In the article from December 6, 2012, Jennifer Brown talks about the dire straits of the foster care system in the state of Colorado. As of her writing, there were 4,200 children in foster families who were all split up amongst 2,800 homes. Those 2,800 homes include “kinship parents” – aunts, uncles and grandparents – who normally do not house non-relatives. On top of the 4,200 in foster homes, there are another 800 children and teenagers living in group homes and staff-run residential homes who cannot move to a foster home because there are not enough registered foster homes in the state to accommodate them.


Officials in Colorado estimate that they need between 200 and 280 more foster families in order to accommodate the children and teens who are ready to move out of their current facilities. On top of that, they are looking for families in urban and rural areas so that if kids need to be removed from a home in a hurry, there is a place nearby that is open to them. Furthermore, officials want to keep kids closer to their biological families so that relationships can potentially be mended and the trauma associated with their being placed in foster care can be as minimal as possible. So even if you can potentially get a child out of a dangerous home, there might not be a stable family to place him or her with.


This, of course, is not to say that all women who choose abortion would be unfit mothers or that they would bring their children into unsafe, unstable or unhappy homes. But that possibility does exist. A woman might choose an abortion because she is in an unsafe relationship that she cannot, for many complex reasons, escape from; she might be in college; she might not have a stable income; she might not want children at all and that is her right as well.


The reality is that these debates about personhood always seem to exclude the woman from the conversation and end at the birth of the child, with no acknowledgment of the next 18 years before he or she is legally considered an adult.
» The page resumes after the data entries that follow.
-- ==== Sys2Proof/Machine/Flash.lean ====
section
/-! DEFINITION. Flash: profiles, blocks and slots, the translation map, reads, page programs, collection, spare and health (12_flash). -/

namespace Sys2Proof.Machine

/-! ### Profiles and geometry (R486, R487, R491, R493, R511) -/

/-- The media profile that a channel group selects. -/
def Dev.profile (d : Dev) (g : Nat) : Nat := d.cfg (0x2820 + d.cfg 0x2810 (g + 1)) 0
/-- CELL. -/
def mpCell (p : Nat) : Nat := bits p 1 0
/-- MODE. -/
def mpMode (p : Nat) : Nat := bits p 3 2
/-- RATE. -/
def mpRate (p : Nat) : Nat := bits p 23 8
/-- PLANES. -/
def mpPlanes (p : Nat) : Nat := bits p 26 24
/-- WORDLINES. -/
def mpWordlines (p : Nat) : Nat := bits p 47 32
/-- BLOCKS. -/
def mpBlocks (p : Nat) : Nat := bits p 63 48
/-- CES. -/
def mpCes (p : Nat) : Nat := bits p 67 64
/-- LUNS. -/
def mpLuns (p : Nat) : Nat := bits p 71 68
/-- SPARE. -/
def mpSpare (p : Nat) : Nat := bits p 87 72
/-- RETRIES. -/
def mpRetries (p : Nat) : Nat := bits p 156 152
/-- RATED_PE. -/
def mpRated (p : Nat) : Nat := bits p 175 160

/-- Slots per page, S (R511). -/
def pageSlots (p : Nat) : Nat := (mpCell p + 2) * mpPlanes p * 4
/-- Data slots of a block. -/
def blockSlots (p : Nat) : Nat := (mpWordlines p - 1) * pageSlots p

/-- The worst read of a profile in µs (R493). -/
def worstRead (p : Nat) : Nat :=
  if mpCell p = 0 ∨ mpRate p = 0 then 0 else
    bits p 151 136 + (mpRetries p + 2) * bits p 103 88 + ceilDiv ((mpRetries p + 1) * (4096 + mpSpare p / 4)) (mpRate p) + 13

/-- The state of a LUN (0x2802); absent before enumeration. -/
def Dev.lunState (d : Dev) (lun : Nat) : Nat := tabGetD lun 1 d.flash.luns
/-- The LUNs in service of a channel. -/
def Dev.channelLuns (d : Dev) (ch : Nat) : List Nat := ((List.range 32).map (32 * ch + ·)).filter fun n => d.lunState n == 0
/-- The LUNs in service of a channel group. -/
def Dev.groupLuns (d : Dev) (g : Nat) : List Nat := ((List.range 128).map (128 * g + ·)).filter fun n => d.lunState n == 0
/-- Is a channel group in service (R490)? -/
def Dev.flashGroupUp (d : Dev) (g : Nat) : Bool := !(d.groupLuns g).isEmpty
/-- The channels of a mask of groups that have a LUN in service. -/
def Dev.maskChannels (d : Dev) (mask : Nat) : List Nat :=
  (List.range 64).filter fun ch => bit mask (ch / 4) && !(d.channelLuns ch).isEmpty

/-- A flash block; free and never erased where it is not listed. -/
def Dev.fblock (d : Dev) (k : Nat) : FlashBlock := tabGetD k .fresh d.flash.blocks
/-- A flash block changed. -/
def Dev.modBlock (d : Dev) (k : Nat) (f : FlashBlock → FlashBlock) : Dev :=
  d.setFlash { d.flash with blocks := tabMod k .fresh f d.flash.blocks }
/-- The listed blocks of a channel group's LUNs in service. -/
def Dev.groupBlocks (d : Dev) (g : Nat) : Tab FlashBlock :=
  d.flash.blocks.filter fun e => lunGroup (blockLun e.1) == g && d.lunState (blockLun e.1) == 0
/-- Blocks in service of a group: those of its LUNs in service that are not retired. -/
def Dev.blocksInService (d : Dev) (g : Nat) : Nat :=
  (d.groupLuns g).length * mpBlocks (d.profile g) - ((d.groupBlocks g).filter fun e => e.2.state == .retired).length
/-- The root blocks of a group: the first two good blocks of its lowest LUN in service (R519). They hold no other slots. -/
def Dev.rootBlocks (d : Dev) (g : Nat) : List Nat :=
  match (d.groupLuns g).head? with
  | some l => (((List.range (mpBlocks (d.profile g))).map (blockKey l)).filter fun k => (d.fblock k).state != .retired).take 2
  | none => []
/-- Free blocks of a group. -/
def Dev.blocksFree (d : Dev) (g : Nat) : Nat :=
  (d.groupLuns g).length * mpBlocks (d.profile g) - ((d.groupBlocks g).filter fun e => e.2.state != .free).length -
    ((d.rootBlocks g).filter fun k => (d.fblock k).state == .free).length

/-- The erase counts of a group's blocks in service: least, greatest, sum (the mean is their sum over the number of blocks). -/
def Dev.eraseCounts (d : Dev) (g : Nat) : Nat × Nat × Nat :=
  let l := ((d.groupBlocks g).filter fun e => e.2.state != .retired).map fun e => e.2.erases
  let lo := if l.length < d.blocksInService g then 0 else (l.foldl min (l.headD 0))
  (lo, l.foldl max 0, sumOf l)

/-! ### Volumes (R496–R499) -/

/-- The descriptor of volume slot v. -/
def Dev.volumeDesc (d : Dev) (v : Nat) : Nat := d.cfg (0x2880 + v) 1
/-- GROUPS of a volume descriptor. -/
def vlGroups (w : Nat) : Nat := bits w 31 16
/-- CAPACITY of a volume descriptor. -/
def vlCapacity (w : Nat) : Nat := bits w 79 32
/-- A volume; absent where the slot holds none. -/
def Dev.volume (d : Dev) (v : Nat) : Volume := tabGetD v .absent d.flash.volumes
/-- A volume changed. -/
def Dev.modVolume (d : Dev) (v : Nat) (f : Volume → Volume) : Dev := d.setFlash { d.flash with volumes := tabUpdate v f d.flash.volumes }
/-- Does a handle name an active volume of a realm? -/
def Dev.volumeByHandle (d : Dev) (realm handle : Nat) : Option Nat :=
  let v := handle - 0x4000
  if 0x4000 ≤ handle ∧ v < 64 ∧ ((d.volume v).state = 1 ∨ (d.volume v).state = 2) ∧ (d.volume v).realm = realm then some v else none

/-- The volume that a request names for a capsule of a realm accepted at an instant: one being removed serves the capsules that were accepted by
the commit instant (R499). -/
def Dev.volumeFor (d : Dev) (realm handle acceptedAt : Nat) : Option Nat :=
  let v := handle - 0x4000
  if 0x4000 ≤ handle ∧ v < 64 ∧ (d.volume v).state = 3 ∧ (d.volume v).realm = realm ∧ acceptedAt ≤ (d.volume v).removedAt then some v
  else d.volumeByHandle realm handle

/-- The blocks held back as collection reserve among `b` blocks and `l` LUNs in service (R497). -/
def reserve (b l : Nat) : Nat := max (4 * l) (ceilDiv (7 * b) 100)
/-- The groups of a mask. -/
def maskGroups (mask : Nat) : List Nat := bitsSet 16 mask
/-- Blocks and LUNs in service of a mask. -/
def Dev.maskBlocks (d : Dev) (mask : Nat) : Nat × Nat :=
  (sumOf ((maskGroups mask).map d.blocksInService), sumOf ((maskGroups mask).map fun g => (d.groupLuns g).length))
/-- The usable slots of a mask (R497). -/
def Dev.usableSlots (d : Dev) (mask : Nat) : Nat :=
  let (b, l) := d.maskBlocks mask
  (b - reserve b l) * blockSlots (d.profile ((maskGroups mask).headD 0))
/-- The spare of a mask (R535), in blocks. -/
def Dev.spareOf (d : Dev) (mask : Nat) : Nat :=
  let (b, l) := d.maskBlocks mask
  let cap := sumOf ((d.flash.volumes.filter fun e => e.2.groups == mask && e.2.state != 3).map fun e => e.2.capacity)
  b - ceilDiv cap (max (blockSlots (d.profile ((maskGroups mask).headD 0))) 1) - reserve b l
/-- The mask of the volumes that lie in a group, 0 for none. -/
def Dev.groupMask (d : Dev) (g : Nat) : Nat := ((d.flash.volumes.find? fun e => bit e.2.groups g).map fun e => e.2.groups).getD 0

/-- The masks of the active volumes. -/
def Dev.masks (d : Dev) : List Nat := distinct (d.flash.volumes.map fun e => e.2.groups)

/-- The volumes of a mask in one state pass to another. -/
def Dev.moveVolumes (d : Dev) (mask was state : Nat) : Dev :=
  d.setFlash { d.flash with volumes := d.flash.volumes.map fun (e : Nat × Volume) =>
    (e.1, if e.2.groups = mask ∧ e.2.state = was then { e.2 with state := state } else e.2) }

/-- Volumes whose mask has no spare left become read-only, and each group of the mask is logged (R535, R538). -/
def Dev.checkSpare (c : Ctx) (d : Dev) : Dev :=
  d.masks.foldl (fun d m =>
    if d.spareOf m != 0 || !(d.flash.volumes.any fun e => e.2.groups == m && e.2.state == 1) then d
    else (maskGroups m).foldl (fun d g => d.event c 0x0506 3 0 g 0 0) (d.moveVolumes m 1 2)) d

/-- After a commit that changes volumes: a mask that a volume has left is writable again where it has spare, and the spare that the health event
compares with is that of this commit (R535, R538). -/
def Dev.volumesCommitted (c : Ctx) (d : Dev) (removed : List Nat) : Dev :=
  let d := removed.foldl (fun d m => if d.spareOf m = 0 then d else d.moveVolumes m 2 1) d
  (d.setFlash { d.flash with spareAt := d.masks.foldl (fun t m => tabSet m (d.spareOf m) t) d.flash.spareAt }).checkSpare c

/-! ### Health (R538) -/

/-- One media sample added to a group's last 24 h. -/
def Dev.sample (c : Ctx) (d : Dev) (g words bitsFixed work failures : Nat) : Dev :=
  let keep := (tabGetD g [] d.flash.samples).filter fun (x : MediaSample) => decide (c.now < x.time + 24 * 3600 * 1000 * msTicks)
  d.setFlash { d.flash with samples := tabSet g (⟨c.now, words, bitsFixed, work, failures⟩ :: keep) d.flash.samples }

/-- A measure as a fraction, compared with a threshold in percent (or per 10^6): crossed, and back past the re-arming point. A rising
measure re-arms below 90 % of the threshold; a falling one above the threshold, which it must pass anyway before it can fall again. -/
def crossing (falling : Bool) (num den scale threshold : Nat) : Bool × Bool :=
  if falling then (decide (num * scale ≤ threshold * den), decide (threshold * den < num * scale))
  else (decide (threshold * den ≤ num * scale), decide (10 * (num * scale) < 9 * (threshold * den)))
By getting behind the wheel when he was intoxicated, Gary Sheats made a terribly irresponsible, and irrevocable, decision to put the lives of others in danger and, unfortunately, Heather Surovik and her family had to pay the price in grief. But to support short-sighted legislation that would force a woman to carry to term a child she may not want, or may not be able to raise, is irresponsible in its own right and could potentially put at risk the lives of countless women and children. Any real conversation about family planning, abortion services and contraception need not end at birth, but must continue on to contend with the complications of life.


Author Bio:

Rebekah Frank is a contributing writer at Highbrow Magazine.